* Records provided
-- ==== Sys2Proof/Laws/Fetch.lean ====
section
/-! SUPPORT. What becomes of burst records under grants, and that the Fetch Unit's issue does what `FetchGoesOn` says (R100, R102,
R104, R105). -/

namespace Sys2Proof.Machine

theorem RecordsGranted.take {a b : List FetchRec} (h : RecordsGranted a b) (n : Nat) :
    RecordsGranted (a.take n) (b.take n) := by
  refine ⟨by simp [h.1], fun i r hr => ?_⟩
  rw [List.getElem?_take] at hr
  split at hr
  · next hi => simpa [List.getElem?_take, hi] using h.2 i r hr
  · cases hr

theorem RecordsGranted.drop {a b : List FetchRec} (h : RecordsGranted a b) (n : Nat) :
    RecordsGranted (a.drop n) (b.drop n) := by
  refine ⟨by simp [h.1], fun i r hr => ?_⟩
  rw [List.getElem?_drop] at hr ⊢
  exact h.2 _ r hr

/-- A grant keeps everything of a record but its state. -/
theorem RecordsGranted.map {α : Type} {a b : List FetchRec} (h : RecordsGranted a b) (f : FetchRec → α)
    (hf : ∀ r : FetchRec, f { r with st := .granted } = f r) : b.map f = a.map f := by
  refine List.ext_getElem? fun i => ?_
  rw [List.getElem?_map, List.getElem?_map]
  cases ha : a[i]? with
  | none =>
    have : b[i]? = none := by
      have hl := h.1
      rw [List.getElem?_eq_none_iff] at ha ⊢
      omega
    rw [this]
  | some r =>
    rcases h.2 i r ha with e | ⟨_, e⟩
    · rw [e]
    · rw [e]; simp [hf]

/-- A fresh record stays WAITING or becomes GRANTED. -/
theorem RecordsGranted.fresh {a b : List FetchRec} (h : RecordsGranted a b)
    (ha : ∀ r ∈ a, r.discard = false ∧ (r.st = .waiting ∨ r.st = .granted)) :
    ∀ r ∈ b, r.discard = false ∧ (r.st = .waiting ∨ r.st = .granted) := by
  intro r hr
  obtain ⟨i, hi⟩ := List.getElem?_of_mem hr
  obtain ⟨x, hx⟩ : ∃ x, a[i]? = some x := by
    have hl := (List.getElem?_eq_some_iff.1 hi).1
    rw [h.1] at hl
    exact ⟨a[i], by simp [hl]⟩
  have hm := ha x (List.mem_of_getElem? hx)
  rcases h.2 i x hx with e | ⟨_, e⟩
  · rw [e] at hi; cases hi; exact hm
  · rw [e] at hi; cases hi; exact ⟨hm.1, .inr rfl⟩

/-- What `FetchGoesOn` says of the bursts asked for so far, `p.1`, and of the cursor behind them, `p.2`. -/
structure Reached (s : State) (c : Chan) (p : List (Bool × Nat × Nat × Nat) × Option Cursor) (t : State) : Prop where
  segs : t.segs = s.segs
  chan : t.chan c = { s.chan c with fetch := (t.chan c).fetch }
  window : (t.chan c).fetch.window = (s.chan c).fetch.window
  stale : (t.chan c).fetch.stale = (s.chan c).fetch.stale
  owed : (t.chan c).fetch.owed = (s.chan c).fetch.owed
  cursor : (t.chan c).fetch.cursor = p.2
  old : RecordsGranted (s.chan c).fetch.outs ((t.chan c).fetch.outs.take (s.chan c).fetch.outs.length)
  new : ((t.chan c).fetch.outs.drop (s.chan c).fetch.outs.length).map askedBurst = p.1
  fresh : ∀ r ∈ (t.chan c).fetch.outs.drop (s.chan c).fetch.outs.length,
    r.discard = false ∧ (r.st = .waiting ∨ r.st = .granted)
  /-- Behind a burst of NEXT the cursor is on NEXT or none. -/
  onward : p.1.any (fun r => r.1) = true → ∀ k, p.2 = some k → k.next = true

/-- The cursor's move to the NEXT entry of channel c, as `FetchGoesOn` says it. -/
def toNext (s : State) (c : Chan) (held : Bool) : Option Cursor :=
  if held = true ∨ (s.chan c).ctx.map (fun x => x.entry) = none then none
  else (if (s.chan c).st = .priming ∨ (s.chan c).st = .armed ∨ (s.chan c).st = .running then (s.chan c).queue.head? else none).map
    fun e => { next := true, idx := e.startIdx, passes := e.passes }

/-- Material of the NEXT entry is held or asked for. -/
def nextHeld (f : Fetch) : Bool := f.window.any (fun w => w.next) || f.outs.any fun r => r.next && !r.discard

/-- One issue, as `FetchGoesOn` says it. -/
def askOne (s : State) (c : Chan) (p : List (Bool × Nat × Nat × Nat) × Option Cursor) :
    List (Bool × Nat × Nat × Nat) × Option Cursor :=
  match p.2 with
  | none => p
  | some k => match (if k.next then (s.chan c).queue.head? else (s.chan c).ctx.map fun x => x.entry).map fun e => s.segOf e.seg with
    | none => p
    | some d =>
      let outstanding := (s.chan c).fetch.outs.length + p.1.length
      if outstanding < 2 ∧ 16 * (outstanding + 1) + (s.chan c).fetch.window.length ≤ 64 then
        (p.1 ++ [burstFor d k], (cursorBehind d k).or (toNext s c (nextHeld (s.chan c).fetch || k.next)))
      else p

theorem presentNext_cursor (c : Chan) (s : State) :
    ((presentNext c s).chan c).fetch.cursor =
      (s.chan c).fetch.cursor.or (toNext s c (nextHeld (s.chan c).fetch)) := by
  have hp : presentedNext (s.chan c) =
      if (s.chan c).st = .priming ∨ (s.chan c).st = .armed ∨ (s.chan c).st = .running then (s.chan c).queue.head?
      else none := by
    cases h : (s.chan c).st <;> simp [presentedNext, h]
  have hb : (s.chan c).fetch.cursor = none → begun true (s.chan c).fetch = nextHeld (s.chan c).fetch := fun h => by
    simp [begun, nextHeld, h]
  unfold presentNext toNext
  rw [← hp]
  dsimp only
  split
  · next h1 h2 h3 =>
    rw [h1, h2, h3, hb h1]
    split
    · next h4 => simp [h1, h4]
    · next h4 => simp [State.setFetch, h4, cursorAt]
  · next h1 =>
    rcases hk : (s.chan c).fetch.cursor with _ | k
    · rcases hx : (s.chan c).ctx with _ | x
      · simp
      · rcases he : presentedNext (s.chan c) with _ | e
        · simp
        · exact absurd he (h1 x e hk hx)
    · rfl

theorem presentNext_fetch (c : Chan) (s : State) :
    (presentNext c s).chan c =
      { s.chan c with fetch := { (s.chan c).fetch with cursor := ((presentNext c s).chan c).fetch.cursor } } ∧
    (presentNext c s).segs = s.segs := by
  simp only [presentNext]
  split
  · split
    · exact ⟨rfl, rfl⟩
    · simp [State.setFetch]
  · exact ⟨rfl, rfl⟩

theorem Reached.outs_length {s t : State} {c : Chan} {p : List (Bool × Nat × Nat × Nat) × Option Cursor}
    (h : Reached s c p t) : (t.chan c).fetch.outs.length = (s.chan c).fetch.outs.length + p.1.length := by
  have a := h.old.1
  have b := congrArg List.length h.new
  simp only [List.length_take, List.length_map, List.length_drop] at a b
  omega

theorem any_eq_any_map (l : List FetchRec) (f : FetchRec → Bool) : l.any f = (l.map f).any id := by
  simp [List.any_map]

theorem any_next_fresh (l : List FetchRec) (h : ∀ r ∈ l, r.discard = false ∧ (r.st = .waiting ∨ r.st = .granted)) :
    l.any (fun r => r.next && !r.discard) = (l.map askedBurst).any fun r => r.1 := by
  induction l with
  | nil => rfl
  | cons r rest ih => simp [(h r (.head _)).1, ih fun x hx => h x (.tail _ hx), askedBurst]

theorem Reached.nextHeld_eq {s t : State} {c : Chan} {p : List (Bool × Nat × Nat × Nat) × Option Cursor}
    (h : Reached s c p t) :
    nextHeld (t.chan c).fetch = (nextHeld (s.chan c).fetch || p.1.any fun r => r.1) := by
  have split : (t.chan c).fetch.outs = (t.chan c).fetch.outs.take (s.chan c).fetch.outs.length ++
      (t.chan c).fetch.outs.drop (s.chan c).fetch.outs.length := (List.take_append_drop _ _).symm
  have a : ((t.chan c).fetch.outs.take (s.chan c).fetch.outs.length).any (fun r => r.next && !r.discard) =
      (s.chan c).fetch.outs.any fun r => r.next && !r.discard := by
    rw [any_eq_any_map, any_eq_any_map, h.old.map (fun r => r.next && !r.discard) fun _ => rfl]
  have b : ((t.chan c).fetch.outs.drop (s.chan c).fetch.outs.length).any (fun r => r.next && !r.discard) =
      p.1.any fun r => r.1 := by
    rw [← h.new, any_next_fresh _ h.fresh]
  unfold nextHeld
  rw [h.window, split, List.any_append, a, b, Bool.or_assoc]

theorem presentNext_reached (c : Chan) (s : State) :
    Reached s c ([], (s.chan c).fetch.cursor.or (toNext s c (nextHeld (s.chan c).fetch))) (presentNext c s) := by
  obtain ⟨h, hs⟩ := presentNext_fetch c s
  exact ⟨hs, by rw [h], by rw [h], by rw [h], by rw [h], presentNext_cursor c s,
    by rw [h]; simpa using RecordsGranted.refl _, by rw [h]; simp, by rw [h]; simp, by simp⟩

/-- The WAITING record of the burst that the cursor k asks for over a segment (R104, R105). -/
def issuedRec (d : Desc) (k : Cursor) : FetchRec :=
  { next := k.next, addr := burstAt (d.base + k.idx), first := k.idx, last := burstLast d k.idx, st := .waiting,
    discard := false }

/-- One burst issued for the cursor k: its record, the cursor moved on, and a grant decision (R105). -/
def issued (c : Chan) (d : Desc) (k : Cursor) (t : State) : State :=
  decideBank (bankOf (burstAt (d.base + k.idx))) (presentNext c (t.setFetch c
    { (t.chan c).fetch with outs := (t.chan c).fetch.outs ++ [issuedRec d k], cursor := cursorAfter d k }))

theorem issued_reached {s t : State} {c : Chan} {l : List (Bool × Nat × Nat × Nat)} {k : Cursor} (d : Desc)
    (h : Reached s c (l, some k) t) :
    Reached s c (l ++ [burstFor d k], (cursorBehind d k).or (toNext s c (nextHeld (s.chan c).fetch || k.next)))
      (issued c d k t) := by
  unfold issued
  generalize hr : issuedRec d k = r
  generalize hu : t.setFetch c { (t.chan c).fetch with
    outs := (t.chan c).fetch.outs ++ [r], cursor := cursorAfter d k } = u
  have huc : u.chan c = { s.chan c with fetch := { (t.chan c).fetch with
      outs := (t.chan c).fetch.outs ++ [r], cursor := cursorAfter d k } } := by
    rw [← hu, State.setFetch, State.chan_setChan_self, h.chan]
  have hus : u.segs = s.segs := by rw [← hu]; exact h.segs
  obtain ⟨hv, hvs⟩ := presentNext_fetch c u
  have hvc := presentNext_cursor c u
  generalize presentNext c u = v at hv hvs hvc
  have hw := decideBank_grantFrame (bankOf (burstAt (d.base + k.idx))) v
  have hg := decideBank_granted (bankOf (burstAt (d.base + k.idx))) v c
  generalize decideBank (bankOf (burstAt (d.base + k.idx))) v = w at hw hg
  have hwc := hw.chan c
  have hlen := h.outs_length
  have houts : (v.chan c).fetch.outs = (t.chan c).fetch.outs ++ [r] := by rw [hv, huc]
  rw [houts] at hg
  have hfetch : (w.chan c).fetch = { (t.chan c).fetch with
      outs := (w.chan c).fetch.outs, cursor := (v.chan c).fetch.cursor } := by
    rw [hwc, hv, huc]
  have hdrop : ((t.chan c).fetch.outs ++ [r]).drop (s.chan c).fetch.outs.length =
      (t.chan c).fetch.outs.drop (s.chan c).fetch.outs.length ++ [r] :=
    List.drop_append_of_le_length (by omega)
  have hnew : ((t.chan c).fetch.outs.drop (s.chan c).fetch.outs.length ++ [r]).map askedBurst = l ++ [burstFor d k] := by
    rw [List.map_append, h.new, ← hr]; rfl
  have hfresh : ∀ x ∈ (t.chan c).fetch.outs.drop (s.chan c).fetch.outs.length ++ [r],
      x.discard = false ∧ (x.st = .waiting ∨ x.st = .granted) := by
    intro x hx
    rcases List.mem_append.1 hx with hx | hx
    · exact h.fresh x hx
    · rw [List.mem_singleton.1 hx, ← hr]; exact ⟨rfl, .inl rfl⟩
  have hon : l.any (fun r => r.1) = true → k.next = true := fun a => h.onward a k rfl
  refine ⟨?_, ?_, ?_, ?_, ?_, ?_, ?_, ?_, ?_, ?_⟩
  · rw [hw.rest]; exact hvs.trans hus
  · rw [hwc, hv, huc]
  · rw [hfetch]; exact h.window
  · rw [hfetch]; exact h.stale
  · rw [hfetch]; exact h.owed
  · have hheld : nextHeld (u.chan c).fetch = (nextHeld (s.chan c).fetch || k.next) := by
      have e : nextHeld (u.chan c).fetch = (nextHeld (t.chan c).fetch || k.next) := by
        rw [huc, ← hr]; simp [nextHeld, issuedRec, Bool.or_assoc]
      rw [e, h.nextHeld_eq]
      cases hl : l.any fun r => r.1
      · simp
      · simp [hon hl]
    have hto : ∀ b, toNext u c b = toNext s c b := fun b => by
      unfold toNext; rw [huc]
    rw [hfetch]
    show (v.chan c).fetch.cursor = _
    rw [hvc, hto, hheld, huc, ← cursorAfter_eq]
  · have := (hg.take (s.chan c).fetch.outs.length)
    rw [List.take_append_of_le_length (by omega)] at this
    exact h.old.trans this
  · rw [(hg.drop _).map askedBurst fun _ => rfl, hdrop, hnew]
  · exact (hg.drop _).fresh (by rw [hdrop]; exact hfresh)
  · intro a m hm
    have hkn : k.next = true := by
      rw [List.any_append, Bool.or_eq_true] at a
      rcases a with a | a
      · exact hon a
      · simpa [burstFor] using a
    rw [hkn] at hm
    simp only [cursorBehind, toNext, Bool.or_true, true_or, if_true, Option.or_none] at hm
    split at hm
    · cases hm; exact hkn
    · split at hm
      · cases hm
      · cases hm; exact hkn

theorem issueOne_reached {s t : State} {c : Chan} {p : List (Bool × Nat × Nat × Nat) × Option Cursor}
    (h : Reached s c p t) : Reached s c (askOne s c p) (issueOne c t) := by
  rcases p with ⟨l, _ | k⟩
  · simp only [issueOne, askOne, h.cursor]; exact h
  · have hlen := h.outs_length
    have ht : taggedEntry (t.chan c) k.next =
        if k.next then (s.chan c).queue.head? else (s.chan c).ctx.map fun x => x.entry := by
      rw [h.chan]; rfl
    simp only [issueOne, askOne, h.cursor, ht]
    generalize (if k.next then (s.chan c).queue.head? else (s.chan c).ctx.map fun x => x.entry) = e
    rcases e with _ | e
    · exact h
    · have hd : t.segOf e.seg = s.segOf e.seg := by
        unfold State.segOf State.seg; rw [h.segs]
      have hroom : canIssue (t.chan c).fetch = true ↔
          ((s.chan c).fetch.outs.length + l.length < 2 ∧
            16 * ((s.chan c).fetch.outs.length + l.length + 1) + (s.chan c).fetch.window.length ≤ 64) := by
        unfold canIssue
        rw [hlen, h.window]
        simp only [Bool.and_eq_true, decide_eq_true_eq]
        omega
      simp only [Option.map_some, hd]
      by_cases hr : canIssue (t.chan c).fetch = true
      · rw [if_pos hr, if_pos (hroom.1 hr)]
        exact issued_reached _ h
      · rw [if_neg hr, if_neg fun x => hr (hroom.2 x)]; exact h

/-- The Fetch Unit's issue (R104, R105). -/
theorem fetchIssue_goesOn (c : Chan) (s : State) :
    FetchGoesOn s (s.chan c).st ((s.chan c).ctx.map fun x => x.entry) (s.chan c).queue (s.chan c).fetch
      ((fetchIssue c s).chan c).fetch := by
  have h := issueOne_reached (issueOne_reached (presentNext_reached c s))
  exact ⟨h.window, h.stale, h.owed, h.cursor, h.old, h.new, h.fresh⟩

end Sys2Proof.Machine
end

* Your objective
A verbatim transcription is needed of the lines above, starting at the line with "[burstFor] using a" and ending at the line with "issue (R104, R105). -/", both included, and of nothing else.

* Answer below
      · simpa [burstFor] using a
    rw [hkn] at hm
    simp only [cursorBehind, toNext, Bool.or_true, true_or, if_true, Option.or_none] at hm
    split at hm
    · cases hm; exact hkn
    · split at hm
      · cases hm
      · cases hm; exact hkn

theorem issueOne_reached {s t : State} {c : Chan} {p : List (Bool × Nat × Nat × Nat) × Option Cursor}
    (h : Reached s c p t) : Reached s c (askOne s c p) (issueOne c t) := by
  rcases p with ⟨l, _ | k⟩
  · simp only [issueOne, askOne, h.cursor]; exact h
  · have hlen := h.outs_length
    have ht : taggedEntry (t.chan c) k.next =
        if k.next then (s.chan c).queue.head? else (s.chan c).ctx.map fun x => x.entry := by
      rw [h.chan]; rfl
    simp only [issueOne, askOne, h.cursor, ht]
    generalize (if k.next then (s.chan c).queue.head? else (s.chan c).ctx.map fun x => x.entry) = e
    rcases e with _ | e
    · exact h
    · have hd : t.segOf e.seg = s.segOf e.seg := by
        unfold State.segOf State.seg; rw [h.segs]
      have hroom : canIssue (t.chan c).fetch = true ↔
          ((s.chan c).fetch.outs.length + l.length < 2 ∧
            16 * ((s.chan c).fetch.outs.length + l.length + 1) + (s.chan c).fetch.window.length ≤ 64) := by
        unfold canIssue
        rw [hlen, h.window]
        simp only [Bool.and_eq_true, decide_eq_true_eq]
        omega
      simp only [Option.map_some, hd]
      by_cases hr : canIssue (t.chan c).fetch = true
      · rw [if_pos hr, if_pos (hroom.1 hr)]
        exact issued_reached _ h
      · rw [if_neg hr, if_neg fun x => hr (hroom.2 x)]; exact h

/-- The Fetch Unit's issue (R104, R105). -/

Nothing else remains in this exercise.